Patient Safety Team Researching Ways to Fight Alarm Fatigue

Anyone who has spent time in a hospital – whether as a patient, visitor or employee – knows the place is a cacophony of bells, buzzers and alarms. The tones ring out so often that patients can have trouble sleeping, and staff report hearing the noises in their dreams. It's so relentless at times that many just block out the sounds – an approach that concerns patient and workplace safety advocates.

"Alarm fatigue has a multitude of negative impacts on patient safety, satisfaction and healthy work environments for health care professionals," said Yan Xiao, PhD, of the Baylor Scott & White Health (BSWH) Office of Patient Safety. "For many years the approach has been on ample warnings with loud sounds. Little attention was paid to human factors."

In 2013, BSWH formed an Alarm Management Committee with members representing human factors and biomedical engineering, nursing, patient safety and accreditation. The committee conducted a pilot study of patient monitor alarms in three units (Dialysis, ICU and Telemetry) at the Baylor Regional Medical Center in McKinney and in one unit (ICU) at the Baylor University Medical Center at Dallas (BUMC). In one month, 351,574 alarms – or 11,341 per day – were recorded at the three units in McKinney. In one day, 7,908 alarms were recorded in one ICU at BUMC.

Another significant source of alarms is infusion pumps, with 14,641 alarms on average per day across 12 of the BSWH North Texas Division facilities.

"These numbers demonstrated the challenges and opportunities with reducing alarm fatigue and alarm associated noise," Dr.
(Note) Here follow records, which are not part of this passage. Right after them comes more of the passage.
-- ==== Sys2Proof/Machine/Frame.lean ====
section
/-! DEFINITION. The frame boundary (01_architecture.md, R21, R35 to R38; 07_scanout.md, R209 to R220;
06_stream_ingest.md, R193, R194, R198, R201; 14_power_thermal.md, R434, R438; 17_startup_service.md,
R493): panel temperature, stage, commits, frame records and output states. -/
namespace Sys2Proof.Machine

/-! ## The frame under way -/

/-- The frame under way on a surface. -/
def State.frame (s : State) (surf : Nat) : FrameRec := if surf = 0 then s.frameA else s.frameB

/-- Replaces it. -/
def State.setFrame (s : State) (surf : Nat) (f : FrameRec) : State :=
  if surf = 0 then { s with frameA := f } else { s with frameB := f }

/-- Active ray lines of a surface's frame. -/
def State.activeLines (s : State) (surf : Nat) : Nat := s.reg .SURF_HEIGHT surf * s.vCount surf

/-! ## Slot release (R111) -/

/-- Whether a tile belongs to band `b` of a surface. -/
def Tile.inBand (t : Tile) (surf b : Nat) : Bool := t.surf == surf && t.band == b

/-- The slot of band `b` is released: its unfinished tiles are discarded or abandoned and counted, and
the slot holds nothing. -/
def State.releaseBand (s : State) (surf b : Nat) : State :=
  let mine (t : Tile) := t.inBand surf b
  let late := (s.requeued.filter mine).length + (s.tileQueue.filter mine).length
    + (s.held.filter (fun e => mine e.2)).length
  ({ s with
    requeued := s.requeued.filter (fun t => !mine t)
    tileQueue := s.tileQueue.filter (fun t => !mine t)
    held := s.held.filter (fun e => !mine e.2)
    ring := s.ring.filter (fun r => !(r.surf == surf && r.band == b)) } : State).bumpBy .HZ_LATE_TILES 0
    late |>.setReg .iS_RELEASED surf (b + 1)

/-- A word of slot b & 3 whose pattern test shows an error (R297, class 2). -/
def State.ringFinding (s : State) (surf b : Nat) (e : Nat × Finding) : State :=
  match e.2 with
  | .correctable => s.bump .SC_CORRECTED 2
  | .uncorrectable => (s.bump .SC_UNCORRECTABLE 2).raise Code.ringFault (some (s.reg .MS_QUEUE 0))
      [(8, surf), (8, b % 4), (32, e.1)]

/-- Whether a surface's ring has been tested whole in the lap: 128 parts of each of its four slots (R297). -/
def State.ringLapped (s : State) (surf : Nat) : Bool := decide (512 ≤ s.reg .iRING_TESTS surf)

/-- The band-ring scrubber tests 1/128 of a slot that is released; `test` lists the words whose pattern
does not read back clean (R297). The spec gives no size of a ring word, so SC_POSITION within a lap is
a free value. -/
def State.ringTest (s : State) (surf b : Nat) (test : List (Nat × Finding)) : State :=
  if s.reg .SC_ENABLE 2 = 0 then s
  else
    let s1 := test.foldl (fun t e => t.ringFinding surf b e) (((s.openLap 2).scrubSlow 2).setReg .SC_STATE 2 3)
    let s2 := s1.setReg .iRING_TESTS surf (min 512 (s1.reg .iRING_TESTS surf + 1))
    if s2.ringLapped surf = true ∧ (s2.ringLapped (1 - surf) = true ∨ s2.reg .SO_OUT_STATE (1 - surf) = 0) then
      (((s2.setReg .iRING_TESTS 0 0).setReg .iRING_TESTS 1 0).setReg .SC_POSITION 2 0).lapEnd 2
    else
      let (x, s3) := s2.draw
      s3.setReg .SC_POSITION 2 x

/-- SLOT_RELEASE: at the start of raster position 25 + b. -/
def execSlotRelease (surf : Surface) (test : List (Nat × Finding)) (s : State) : Out :=
  let b := s.reg .iS_RELEASED surf.val
  if b < s.reg .SURF_HEIGHT surf.val ∧ s.rasterReached surf.val (25 + b) 0 = true then
    .next ((s.releaseBand surf.val b).ringTest surf.val b test)
  else .next s

/-! ## The end of a frame -/

/-- The frame that ends: its slots are released, its record waits for publication, its tap frames have
their rows, and a Husk code may be raised again (R38, R111, R161, R225). -/
def State.closeFrame (s : State) (surf : Nat) : State :=
  if s.reg .iS_SEEN surf = 0 then s
  else
    let h := s.reg .SURF_HEIGHT surf
    let s1 := forN h s (fun t b => if t.reg .iS_RELEASED surf ≤ b then (t.releaseBand surf b).ringTest surf b [] else t)
    { s1 with
      awaiting := s1.awaiting ++ [(surf, s1.frame surf)]
      taps := s1.taps.map (fun x => if x.tap / 8 = surf then { x with ended := true } else x)
      rejected := s1.rejected.filter (fun e => e.1 != surf) }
Xiao said.

Clinical alarms have been identified among the top technology hazards by the ECRI Institute, and the Joint Commission established alarm safety as a national patient safety goal. The goal requires hospitals to identify the most important alarms and establish policies to manage alarms by January 2016.

"The safety goal allows each entity to identify the most important alarms based on their own needs," said Molly Hicks, RN, MSN, the director of patient safety at Baylor. "This will be done gathering input from medical staff and clinical departments."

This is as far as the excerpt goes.